Python : Packaging


This post explains how python packaging works and shows how simple it is organise modules as packages. Python’s approach of packaging is much neater and simpler than most of other programming languages where Class Path is important. This post will provide necessary basics about how packaging works in Python.

Any file with extension .py is a module and any folder that contains multiple modules is called a python package.

In our previous post we created two handy modules (csvreader.py and portfolio.py) which can be packaged for reuse. With out packaging and using it as a top level module is a risk on bigger projects as it can create name conflicts. So let us make these modules as part of a package called “stocker”.

As a first step of packaging let us create a new folder called “stocker”, it will be our package name. Let us copy csvreader.py and portfolio.py into this folder. In addition we need to create a file __init__.py inside the folder to mark it as a package.

Now let us try to access this package from another file program.py .

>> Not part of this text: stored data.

/-- HEAD_LINE_DATA_RECEIVE. -/
def State.headLineData (s : State) (h p : Nat) (body : Bytes) : State :=
  let x := (s.headSide h).reap (s.headNs h)
  if body.length ≠ 2080 ∨ getN body 28 4 ≠ crc32c (body.take 28) then
    let x := { x with hdrErr := inc8 x.hdrErr }
    let x := match x.lastFt with
      | some l => if x.obeyed = some p ∧ !x.isCommitted l then x.withSlot (headSlots h) l (fun c => { c with hdrBad := true }) else x
      | none => x
    s.setHeadSide h x
  else
    let lseq := getN body 0 4
    if !x.takes p (byteAt body 7) ∨ getN body 8 4 ≠ (x.port p).epoch then s.setHeadSide h x.drop1
    else if x.isCommitted lseq then s.setHeadSide h x
    else s.setHeadSide h (x.withSlot (headSlots h) lseq (fun c => { c with
      line := some (getN body 4 2, byteAt body 12, body.drop 32), hdrBad := false }))

/-- A fire time of R190: valid, and as the head holds it; `sec` is the head's own seconds. -/
def fireTimeOf (sec v : Nat) : Option FireTime :=
  if v = 2 ^ 64 - 1 then some .hold
  else if v = 2 ^ 64 - 2 then some .absent
  else if field v 30 2 ≠ 0 ∨ 1000000000 ≤ field v 0 30 then none
  else some (.at (((sec : Int) + sext 32 (fwd32 sec (v / 2 ^ 32))).toNat * 1000000000 + field v 0 30))

def isCancel (v : Nat) : Bool := v == 2 ^ 64 - 2

/-- HEAD_FIRE_TIME_RECEIVE. -/
def State.headFireTime (s : State) (h p : Nat) (body : Bytes) : State :=
  let ns := s.headNs h
  let x := (s.headSide h).reap ns
  let lseq := getN body 0 4
  let fl := byteAt body 4
  let a := fireTimeOf (ns / 1000000000) (getN body 8 8)
  let b := fireTimeOf (ns / 1000000000) (getN body 16 8)
  let hasA := bitAt fl 0
  let hasB := bitAt fl 1
  if !frameOk 32 body ∨ (hasA && a.isNone) ∨ (hasB && b.isNone) ∨ !x.takes p (byteAt body 5) then s.setHeadSide h x.drop1
  else
    let x := if bitAt fl 2 then x else { x with lastFt := some lseq }
    if x.isCommitted lseq then s.setHeadSide h x
    else if (hasA && isCancel (getN body 8 8)) || (hasB && isCancel (getN body 16 8)) then s.setHeadSide h (x.dropSlot lseq)
    else s.setHeadSide h (x.withSlot (headSlots h) lseq (fun c => { c with
      tA := if hasA then a.getD c.tA else c.tA, tB := if hasB then b.getD c.tB else c.tB }))

/-! ### Bound operations (R196, R197) -/

/-- BANK_SWITCH: staged banks become active, and their generations advance by 1 modulo 16. -/
def HeadSide.switchBanks (x : HeadSide) (which : Nat) : HeadSide :=
  let x := if bitAt which 0 then
      { x with waveActive := x.waveStaged.getD x.waveActive, waveStaged := none, waveGen := (x.waveGen + 1) % 16 }
    else x
  if bitAt which 1 then
    { x with trimActive := x.trimStaged.getD x.trimActive, trimStaged := none, trimGen := (x.trimGen + 1) % 16 }
  else x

Let us start with csvreader



#program.py

import stocker.csvreader
print(stocker.csvreader.read_csv('stocks\stocks.csv',[str,str,int,float]))


output..

[{'Shares': 100, 'Date': '7/11/2007', 'Name': 'HPQ', 'Price': 32.2}, {'Shares': 50, 'Date': '7/12/2007', 'Name': 'IBM', 'Price': 91.9}, {'Shares': 150, 'Date': '7/13/2007', 'Name': 'GE', 'Price': 83.44}, {'Shares': 200, 'Date': '7/14/2007', ...

So it worked well !

Now let us try to use portfolio module to calculate top valued stock as shown below. Remember that portfolio.csv internally imports csvreader which is also part of this package.



#program.py

import stocker.csvreader
import stocker.portfolio # this fails
print(stocker.csvreader.read_csv('stocks\stocks.csv',[str,str,int,float]))


output..
import csvreader ImportError: No module named 'csvreader'

The issue happening here is, Python when importing portfolio is looking to load csvreader. Python consider’s csvreader as a toplevel module and looks for it in toplevel module path and fails. In order to solve this we have to specify from where to import csvreader. It can be resolved by updating import statement of csvreader in porfolio.py as follows..

from . import csvreader


# portfolio.py
import glob
import os
import csv
import json
import pprint
import requests
import itertools
from . import csvreader

def get_portfolio_as_dict(path):
    pattern = '*.csv'
    files = glob.glob(os.path.join(path,pattern))
    portfolios = []
    for file in files:
        for row in csvreader.read_csv(file,[str, str, int, float]):
            portfolios.append(row)
    return portfolios


This is an important step to be taken when creating packages. Another advantage of using ‘.’ is that it is not tied to the package name. So even if package name changed it should work well. ! Now let us dwell into another file we created __init__.py.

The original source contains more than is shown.